• BRIEF: Across the records below, how many lines include the word "blank"? State only the number.

::::

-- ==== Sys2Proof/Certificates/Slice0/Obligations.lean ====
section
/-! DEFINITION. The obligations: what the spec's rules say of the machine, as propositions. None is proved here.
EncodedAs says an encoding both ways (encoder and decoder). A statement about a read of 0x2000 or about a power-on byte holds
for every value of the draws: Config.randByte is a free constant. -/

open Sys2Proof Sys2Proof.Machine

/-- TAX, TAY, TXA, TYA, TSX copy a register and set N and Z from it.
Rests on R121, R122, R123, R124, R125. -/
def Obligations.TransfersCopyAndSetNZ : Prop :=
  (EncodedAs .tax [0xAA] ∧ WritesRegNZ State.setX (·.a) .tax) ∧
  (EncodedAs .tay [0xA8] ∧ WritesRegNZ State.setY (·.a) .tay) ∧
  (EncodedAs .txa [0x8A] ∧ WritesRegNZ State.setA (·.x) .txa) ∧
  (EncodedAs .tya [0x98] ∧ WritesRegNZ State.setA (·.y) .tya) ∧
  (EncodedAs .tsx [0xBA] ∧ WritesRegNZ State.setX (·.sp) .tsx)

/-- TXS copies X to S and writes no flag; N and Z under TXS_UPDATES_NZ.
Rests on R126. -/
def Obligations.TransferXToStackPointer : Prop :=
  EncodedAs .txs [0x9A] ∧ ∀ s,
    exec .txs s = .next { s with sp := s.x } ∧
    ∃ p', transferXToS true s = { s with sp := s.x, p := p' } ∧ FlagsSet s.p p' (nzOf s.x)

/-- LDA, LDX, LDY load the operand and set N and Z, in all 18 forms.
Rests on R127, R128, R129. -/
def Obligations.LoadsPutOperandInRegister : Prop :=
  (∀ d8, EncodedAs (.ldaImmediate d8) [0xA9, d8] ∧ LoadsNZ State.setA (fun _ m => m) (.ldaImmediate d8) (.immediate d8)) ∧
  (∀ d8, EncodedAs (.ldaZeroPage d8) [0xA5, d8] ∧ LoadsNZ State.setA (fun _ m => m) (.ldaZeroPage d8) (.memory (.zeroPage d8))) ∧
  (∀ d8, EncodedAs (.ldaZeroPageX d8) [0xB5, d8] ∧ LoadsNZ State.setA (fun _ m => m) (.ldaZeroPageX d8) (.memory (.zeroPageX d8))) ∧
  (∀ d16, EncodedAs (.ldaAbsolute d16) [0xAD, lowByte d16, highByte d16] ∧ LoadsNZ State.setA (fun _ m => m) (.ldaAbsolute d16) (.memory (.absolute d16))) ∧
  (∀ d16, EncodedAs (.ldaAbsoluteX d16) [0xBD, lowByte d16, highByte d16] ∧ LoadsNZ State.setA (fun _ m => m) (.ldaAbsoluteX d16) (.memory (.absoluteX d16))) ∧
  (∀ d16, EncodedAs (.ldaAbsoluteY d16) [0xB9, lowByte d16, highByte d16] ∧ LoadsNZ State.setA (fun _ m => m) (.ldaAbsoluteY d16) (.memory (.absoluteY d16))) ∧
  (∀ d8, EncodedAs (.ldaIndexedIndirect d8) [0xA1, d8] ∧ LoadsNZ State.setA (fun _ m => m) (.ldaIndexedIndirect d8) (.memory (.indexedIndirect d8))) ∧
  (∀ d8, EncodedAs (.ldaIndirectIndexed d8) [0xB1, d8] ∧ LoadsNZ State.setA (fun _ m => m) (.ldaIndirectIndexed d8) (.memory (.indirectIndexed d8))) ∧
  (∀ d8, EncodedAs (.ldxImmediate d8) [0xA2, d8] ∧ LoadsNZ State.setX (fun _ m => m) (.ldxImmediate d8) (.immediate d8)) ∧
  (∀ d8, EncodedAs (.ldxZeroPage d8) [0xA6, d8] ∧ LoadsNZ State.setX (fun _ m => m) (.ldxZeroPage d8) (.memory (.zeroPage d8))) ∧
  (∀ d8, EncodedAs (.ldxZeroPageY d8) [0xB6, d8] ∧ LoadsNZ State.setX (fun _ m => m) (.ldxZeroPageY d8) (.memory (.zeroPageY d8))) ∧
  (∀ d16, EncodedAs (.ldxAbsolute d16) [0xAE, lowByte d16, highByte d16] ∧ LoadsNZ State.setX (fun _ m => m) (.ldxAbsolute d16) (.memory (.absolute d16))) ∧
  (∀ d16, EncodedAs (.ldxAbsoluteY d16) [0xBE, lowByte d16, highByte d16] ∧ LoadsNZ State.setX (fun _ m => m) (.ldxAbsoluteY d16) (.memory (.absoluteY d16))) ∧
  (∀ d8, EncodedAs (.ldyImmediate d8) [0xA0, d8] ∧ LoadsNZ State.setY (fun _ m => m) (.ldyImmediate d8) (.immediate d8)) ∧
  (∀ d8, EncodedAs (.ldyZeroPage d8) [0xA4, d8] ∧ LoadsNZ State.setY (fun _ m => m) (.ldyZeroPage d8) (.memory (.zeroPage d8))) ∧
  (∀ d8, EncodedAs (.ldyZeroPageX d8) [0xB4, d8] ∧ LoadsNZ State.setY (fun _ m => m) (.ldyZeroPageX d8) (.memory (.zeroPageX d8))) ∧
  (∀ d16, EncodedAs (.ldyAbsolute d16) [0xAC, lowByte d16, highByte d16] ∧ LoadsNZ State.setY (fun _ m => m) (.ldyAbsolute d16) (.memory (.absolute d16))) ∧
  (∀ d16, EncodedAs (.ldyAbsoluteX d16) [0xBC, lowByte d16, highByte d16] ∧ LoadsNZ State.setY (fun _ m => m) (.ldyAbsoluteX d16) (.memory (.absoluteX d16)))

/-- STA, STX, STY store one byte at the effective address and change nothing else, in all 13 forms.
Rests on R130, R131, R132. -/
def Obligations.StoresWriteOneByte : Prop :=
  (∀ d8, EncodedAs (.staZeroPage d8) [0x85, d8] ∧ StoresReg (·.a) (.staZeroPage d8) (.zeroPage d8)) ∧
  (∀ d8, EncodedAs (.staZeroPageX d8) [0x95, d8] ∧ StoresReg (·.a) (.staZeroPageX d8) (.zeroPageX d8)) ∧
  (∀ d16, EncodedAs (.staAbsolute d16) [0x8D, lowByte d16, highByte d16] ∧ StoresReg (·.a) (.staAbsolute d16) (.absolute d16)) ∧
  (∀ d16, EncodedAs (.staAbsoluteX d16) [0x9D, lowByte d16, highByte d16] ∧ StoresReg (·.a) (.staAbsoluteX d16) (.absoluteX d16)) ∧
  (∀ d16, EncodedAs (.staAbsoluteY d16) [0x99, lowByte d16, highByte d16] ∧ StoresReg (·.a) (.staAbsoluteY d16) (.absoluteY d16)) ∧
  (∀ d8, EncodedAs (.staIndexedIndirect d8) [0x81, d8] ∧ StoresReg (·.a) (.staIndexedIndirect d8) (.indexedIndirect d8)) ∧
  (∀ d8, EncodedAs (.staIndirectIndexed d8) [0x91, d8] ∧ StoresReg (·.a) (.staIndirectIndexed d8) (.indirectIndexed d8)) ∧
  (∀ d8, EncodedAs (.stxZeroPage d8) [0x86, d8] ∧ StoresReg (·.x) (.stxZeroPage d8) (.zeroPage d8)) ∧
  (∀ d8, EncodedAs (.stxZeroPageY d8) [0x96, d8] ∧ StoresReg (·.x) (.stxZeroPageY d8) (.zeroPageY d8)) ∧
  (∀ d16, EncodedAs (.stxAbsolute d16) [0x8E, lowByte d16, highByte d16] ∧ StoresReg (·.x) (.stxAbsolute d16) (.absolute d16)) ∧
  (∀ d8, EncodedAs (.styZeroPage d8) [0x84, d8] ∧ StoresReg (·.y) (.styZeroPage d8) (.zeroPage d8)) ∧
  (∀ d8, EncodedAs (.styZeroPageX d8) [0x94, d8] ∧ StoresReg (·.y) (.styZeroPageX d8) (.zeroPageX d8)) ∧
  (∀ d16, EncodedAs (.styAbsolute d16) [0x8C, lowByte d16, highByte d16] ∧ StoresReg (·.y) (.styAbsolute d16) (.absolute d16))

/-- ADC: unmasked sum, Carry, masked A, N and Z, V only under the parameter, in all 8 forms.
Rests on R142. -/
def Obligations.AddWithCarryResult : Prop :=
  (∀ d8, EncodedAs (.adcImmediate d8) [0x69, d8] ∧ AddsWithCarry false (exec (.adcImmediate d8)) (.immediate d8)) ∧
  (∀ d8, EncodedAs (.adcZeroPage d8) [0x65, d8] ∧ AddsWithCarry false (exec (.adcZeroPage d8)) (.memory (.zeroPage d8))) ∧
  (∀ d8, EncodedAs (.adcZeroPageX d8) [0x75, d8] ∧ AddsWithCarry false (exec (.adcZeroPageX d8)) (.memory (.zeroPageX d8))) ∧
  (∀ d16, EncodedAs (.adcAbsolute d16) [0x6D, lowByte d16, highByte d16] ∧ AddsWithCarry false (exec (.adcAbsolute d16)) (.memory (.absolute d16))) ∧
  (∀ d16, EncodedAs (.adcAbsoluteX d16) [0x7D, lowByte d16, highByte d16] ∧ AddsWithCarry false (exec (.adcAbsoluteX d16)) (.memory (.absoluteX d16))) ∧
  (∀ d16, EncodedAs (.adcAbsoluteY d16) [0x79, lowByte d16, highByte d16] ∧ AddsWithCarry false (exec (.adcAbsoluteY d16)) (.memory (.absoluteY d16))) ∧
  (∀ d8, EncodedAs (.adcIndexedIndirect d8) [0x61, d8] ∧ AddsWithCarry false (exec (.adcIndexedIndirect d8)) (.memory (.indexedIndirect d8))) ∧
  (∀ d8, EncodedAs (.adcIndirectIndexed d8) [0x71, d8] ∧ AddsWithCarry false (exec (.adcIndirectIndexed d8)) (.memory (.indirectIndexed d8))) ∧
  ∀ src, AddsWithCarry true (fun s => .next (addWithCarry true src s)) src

::::

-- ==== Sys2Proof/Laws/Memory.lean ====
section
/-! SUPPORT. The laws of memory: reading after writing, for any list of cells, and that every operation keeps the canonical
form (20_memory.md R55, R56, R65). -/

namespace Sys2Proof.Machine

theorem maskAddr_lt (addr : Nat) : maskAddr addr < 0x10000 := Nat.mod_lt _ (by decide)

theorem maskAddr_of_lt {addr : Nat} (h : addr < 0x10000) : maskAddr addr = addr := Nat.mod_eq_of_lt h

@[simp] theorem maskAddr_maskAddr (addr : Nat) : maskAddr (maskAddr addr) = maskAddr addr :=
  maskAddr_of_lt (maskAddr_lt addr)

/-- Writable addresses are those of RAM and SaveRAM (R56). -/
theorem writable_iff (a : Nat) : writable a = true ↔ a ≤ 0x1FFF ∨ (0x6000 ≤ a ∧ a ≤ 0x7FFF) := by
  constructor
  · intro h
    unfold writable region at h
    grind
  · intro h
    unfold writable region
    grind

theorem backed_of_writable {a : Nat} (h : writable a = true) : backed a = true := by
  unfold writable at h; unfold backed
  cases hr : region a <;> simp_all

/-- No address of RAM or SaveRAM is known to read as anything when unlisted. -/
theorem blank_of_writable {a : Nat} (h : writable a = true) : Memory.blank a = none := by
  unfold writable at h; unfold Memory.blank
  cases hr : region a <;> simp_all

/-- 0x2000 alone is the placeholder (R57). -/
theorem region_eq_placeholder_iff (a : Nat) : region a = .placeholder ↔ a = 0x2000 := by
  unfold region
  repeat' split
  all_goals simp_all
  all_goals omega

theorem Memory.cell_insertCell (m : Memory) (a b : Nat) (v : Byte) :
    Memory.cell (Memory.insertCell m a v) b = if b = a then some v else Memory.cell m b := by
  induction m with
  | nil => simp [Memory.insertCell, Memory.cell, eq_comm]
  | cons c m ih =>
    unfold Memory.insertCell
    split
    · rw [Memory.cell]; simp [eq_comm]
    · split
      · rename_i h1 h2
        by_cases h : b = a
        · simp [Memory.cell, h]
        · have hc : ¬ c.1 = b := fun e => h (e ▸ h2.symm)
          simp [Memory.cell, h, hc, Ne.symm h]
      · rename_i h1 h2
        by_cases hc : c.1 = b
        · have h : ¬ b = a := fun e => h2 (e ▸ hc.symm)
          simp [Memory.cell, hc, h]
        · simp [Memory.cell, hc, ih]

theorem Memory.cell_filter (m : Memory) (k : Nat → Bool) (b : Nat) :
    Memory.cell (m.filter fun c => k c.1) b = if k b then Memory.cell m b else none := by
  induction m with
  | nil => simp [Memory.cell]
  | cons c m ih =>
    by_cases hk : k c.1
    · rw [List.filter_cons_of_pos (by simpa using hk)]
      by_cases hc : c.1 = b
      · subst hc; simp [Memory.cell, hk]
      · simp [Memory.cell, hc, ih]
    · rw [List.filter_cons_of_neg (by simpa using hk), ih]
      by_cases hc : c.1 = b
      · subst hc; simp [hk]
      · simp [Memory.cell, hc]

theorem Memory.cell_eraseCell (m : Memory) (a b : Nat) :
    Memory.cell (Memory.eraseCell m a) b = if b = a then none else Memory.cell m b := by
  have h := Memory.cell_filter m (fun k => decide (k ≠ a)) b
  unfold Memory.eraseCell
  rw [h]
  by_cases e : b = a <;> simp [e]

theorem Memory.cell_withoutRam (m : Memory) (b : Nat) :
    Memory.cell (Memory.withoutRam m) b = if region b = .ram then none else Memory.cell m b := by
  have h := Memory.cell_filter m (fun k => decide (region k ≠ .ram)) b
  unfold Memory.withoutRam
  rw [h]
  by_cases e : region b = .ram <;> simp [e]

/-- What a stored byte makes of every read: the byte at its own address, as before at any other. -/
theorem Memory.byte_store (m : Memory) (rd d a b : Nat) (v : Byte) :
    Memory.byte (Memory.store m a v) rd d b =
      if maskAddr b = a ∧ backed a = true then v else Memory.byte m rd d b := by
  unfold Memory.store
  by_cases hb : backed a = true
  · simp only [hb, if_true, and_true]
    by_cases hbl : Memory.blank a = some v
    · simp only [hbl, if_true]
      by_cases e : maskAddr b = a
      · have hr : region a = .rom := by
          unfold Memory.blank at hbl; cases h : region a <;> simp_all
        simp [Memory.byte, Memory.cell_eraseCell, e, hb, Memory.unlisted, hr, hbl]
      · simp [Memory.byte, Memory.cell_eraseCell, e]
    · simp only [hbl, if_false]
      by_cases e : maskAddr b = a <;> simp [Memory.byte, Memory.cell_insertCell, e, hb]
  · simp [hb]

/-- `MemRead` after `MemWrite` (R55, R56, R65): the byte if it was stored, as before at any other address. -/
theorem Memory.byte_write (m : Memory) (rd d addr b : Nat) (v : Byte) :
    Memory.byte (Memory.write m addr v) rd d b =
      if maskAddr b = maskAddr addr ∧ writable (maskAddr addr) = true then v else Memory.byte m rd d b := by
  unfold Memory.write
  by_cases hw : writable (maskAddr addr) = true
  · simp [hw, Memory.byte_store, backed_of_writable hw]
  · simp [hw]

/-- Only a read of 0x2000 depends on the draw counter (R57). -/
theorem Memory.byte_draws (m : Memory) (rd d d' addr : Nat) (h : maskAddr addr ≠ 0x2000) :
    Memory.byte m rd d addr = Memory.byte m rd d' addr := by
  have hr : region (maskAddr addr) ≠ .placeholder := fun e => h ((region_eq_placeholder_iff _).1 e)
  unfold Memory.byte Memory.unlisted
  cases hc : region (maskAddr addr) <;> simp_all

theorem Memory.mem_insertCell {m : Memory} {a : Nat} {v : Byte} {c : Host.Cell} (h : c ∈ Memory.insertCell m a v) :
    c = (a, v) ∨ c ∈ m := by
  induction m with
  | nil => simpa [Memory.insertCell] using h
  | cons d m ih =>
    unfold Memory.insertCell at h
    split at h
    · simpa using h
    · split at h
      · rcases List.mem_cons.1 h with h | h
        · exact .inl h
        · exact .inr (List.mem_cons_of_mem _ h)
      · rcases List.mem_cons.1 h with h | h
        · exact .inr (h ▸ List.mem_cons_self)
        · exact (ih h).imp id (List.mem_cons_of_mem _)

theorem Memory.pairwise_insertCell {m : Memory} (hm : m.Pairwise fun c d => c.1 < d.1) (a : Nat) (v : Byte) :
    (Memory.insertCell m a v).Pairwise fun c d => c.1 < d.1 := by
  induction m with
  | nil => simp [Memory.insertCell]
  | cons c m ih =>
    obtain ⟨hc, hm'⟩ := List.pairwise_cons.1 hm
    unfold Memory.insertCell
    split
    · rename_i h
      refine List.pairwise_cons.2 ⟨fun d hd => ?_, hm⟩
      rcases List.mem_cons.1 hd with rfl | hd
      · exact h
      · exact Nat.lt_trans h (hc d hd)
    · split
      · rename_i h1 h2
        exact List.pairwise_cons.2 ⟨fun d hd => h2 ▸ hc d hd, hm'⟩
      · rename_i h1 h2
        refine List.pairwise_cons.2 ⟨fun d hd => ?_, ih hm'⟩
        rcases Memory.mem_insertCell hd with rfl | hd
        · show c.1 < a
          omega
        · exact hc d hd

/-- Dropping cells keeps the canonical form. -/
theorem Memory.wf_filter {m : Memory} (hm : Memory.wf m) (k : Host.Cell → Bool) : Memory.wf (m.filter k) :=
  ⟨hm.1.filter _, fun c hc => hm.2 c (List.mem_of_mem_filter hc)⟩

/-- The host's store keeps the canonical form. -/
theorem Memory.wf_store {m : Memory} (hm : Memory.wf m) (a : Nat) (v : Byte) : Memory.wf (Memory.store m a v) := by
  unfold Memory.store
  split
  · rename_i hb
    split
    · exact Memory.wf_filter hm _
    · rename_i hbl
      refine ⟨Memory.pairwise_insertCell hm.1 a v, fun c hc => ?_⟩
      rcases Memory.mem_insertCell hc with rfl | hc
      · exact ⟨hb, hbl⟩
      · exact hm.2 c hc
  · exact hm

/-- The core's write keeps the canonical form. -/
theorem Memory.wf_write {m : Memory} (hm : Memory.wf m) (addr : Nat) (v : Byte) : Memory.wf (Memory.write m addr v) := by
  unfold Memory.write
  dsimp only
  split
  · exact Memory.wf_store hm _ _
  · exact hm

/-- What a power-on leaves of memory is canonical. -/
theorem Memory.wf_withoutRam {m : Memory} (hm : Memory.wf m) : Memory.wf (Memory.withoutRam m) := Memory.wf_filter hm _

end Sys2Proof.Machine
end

::::

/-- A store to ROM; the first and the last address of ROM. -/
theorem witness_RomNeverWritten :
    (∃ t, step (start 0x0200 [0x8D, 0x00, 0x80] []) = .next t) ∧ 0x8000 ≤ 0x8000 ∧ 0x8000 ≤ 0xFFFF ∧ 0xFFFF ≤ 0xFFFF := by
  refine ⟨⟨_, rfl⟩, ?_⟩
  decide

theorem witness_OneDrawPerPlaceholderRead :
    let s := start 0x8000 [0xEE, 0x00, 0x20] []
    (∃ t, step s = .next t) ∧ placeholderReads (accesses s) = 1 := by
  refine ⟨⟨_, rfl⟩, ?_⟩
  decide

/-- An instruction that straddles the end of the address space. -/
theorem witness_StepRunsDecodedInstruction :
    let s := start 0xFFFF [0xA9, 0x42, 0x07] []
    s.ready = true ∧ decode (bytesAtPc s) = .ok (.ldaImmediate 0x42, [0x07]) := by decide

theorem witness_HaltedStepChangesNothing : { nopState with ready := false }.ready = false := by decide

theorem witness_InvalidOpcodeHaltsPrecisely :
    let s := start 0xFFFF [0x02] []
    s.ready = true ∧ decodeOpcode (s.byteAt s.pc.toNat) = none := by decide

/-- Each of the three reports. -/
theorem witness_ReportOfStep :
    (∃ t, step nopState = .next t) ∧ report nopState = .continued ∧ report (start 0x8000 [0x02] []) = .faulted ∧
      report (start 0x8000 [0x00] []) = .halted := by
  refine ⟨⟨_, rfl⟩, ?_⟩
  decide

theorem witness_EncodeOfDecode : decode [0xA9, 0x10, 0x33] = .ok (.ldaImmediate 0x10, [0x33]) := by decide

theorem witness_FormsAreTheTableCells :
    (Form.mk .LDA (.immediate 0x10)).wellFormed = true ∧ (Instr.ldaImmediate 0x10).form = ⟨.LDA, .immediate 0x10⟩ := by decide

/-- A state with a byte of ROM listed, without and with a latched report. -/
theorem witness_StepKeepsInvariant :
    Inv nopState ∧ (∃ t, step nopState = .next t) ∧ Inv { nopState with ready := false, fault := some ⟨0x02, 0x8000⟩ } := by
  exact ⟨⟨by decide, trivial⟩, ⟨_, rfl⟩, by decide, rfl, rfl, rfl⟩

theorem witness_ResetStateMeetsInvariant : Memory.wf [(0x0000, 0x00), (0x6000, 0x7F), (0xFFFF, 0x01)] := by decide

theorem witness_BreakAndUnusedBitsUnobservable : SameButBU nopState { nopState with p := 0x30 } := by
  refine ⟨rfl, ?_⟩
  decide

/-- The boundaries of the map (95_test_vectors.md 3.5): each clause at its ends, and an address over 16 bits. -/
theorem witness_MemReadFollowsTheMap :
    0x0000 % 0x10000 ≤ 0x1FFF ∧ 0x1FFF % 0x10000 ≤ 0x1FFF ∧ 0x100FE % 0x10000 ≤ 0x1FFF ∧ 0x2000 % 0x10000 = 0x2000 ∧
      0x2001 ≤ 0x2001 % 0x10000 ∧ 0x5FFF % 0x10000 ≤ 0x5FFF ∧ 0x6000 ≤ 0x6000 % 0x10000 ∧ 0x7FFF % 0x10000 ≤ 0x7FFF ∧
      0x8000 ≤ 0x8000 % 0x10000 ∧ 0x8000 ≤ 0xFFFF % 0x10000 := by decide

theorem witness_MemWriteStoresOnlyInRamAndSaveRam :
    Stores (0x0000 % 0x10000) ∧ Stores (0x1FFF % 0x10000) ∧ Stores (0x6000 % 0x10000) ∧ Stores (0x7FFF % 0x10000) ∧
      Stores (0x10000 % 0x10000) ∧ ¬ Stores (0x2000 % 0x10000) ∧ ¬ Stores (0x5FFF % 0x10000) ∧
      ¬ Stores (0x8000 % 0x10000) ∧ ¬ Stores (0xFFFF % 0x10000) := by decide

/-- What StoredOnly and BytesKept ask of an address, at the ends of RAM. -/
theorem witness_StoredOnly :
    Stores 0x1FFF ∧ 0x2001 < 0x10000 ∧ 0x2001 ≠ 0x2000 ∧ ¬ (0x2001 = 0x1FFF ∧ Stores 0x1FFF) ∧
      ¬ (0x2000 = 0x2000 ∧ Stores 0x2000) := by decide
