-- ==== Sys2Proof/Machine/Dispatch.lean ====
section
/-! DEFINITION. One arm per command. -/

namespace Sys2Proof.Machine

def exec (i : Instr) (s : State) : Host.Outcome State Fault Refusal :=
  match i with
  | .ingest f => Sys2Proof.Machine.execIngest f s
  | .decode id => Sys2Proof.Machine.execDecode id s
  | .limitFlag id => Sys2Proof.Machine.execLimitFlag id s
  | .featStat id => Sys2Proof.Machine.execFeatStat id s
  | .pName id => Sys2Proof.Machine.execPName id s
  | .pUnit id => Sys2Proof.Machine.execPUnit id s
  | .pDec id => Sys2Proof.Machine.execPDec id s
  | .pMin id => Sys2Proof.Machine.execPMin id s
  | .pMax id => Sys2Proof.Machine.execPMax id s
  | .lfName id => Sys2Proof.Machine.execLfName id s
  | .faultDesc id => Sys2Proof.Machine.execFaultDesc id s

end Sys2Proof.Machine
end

::::

• TASK RESPONSE: 4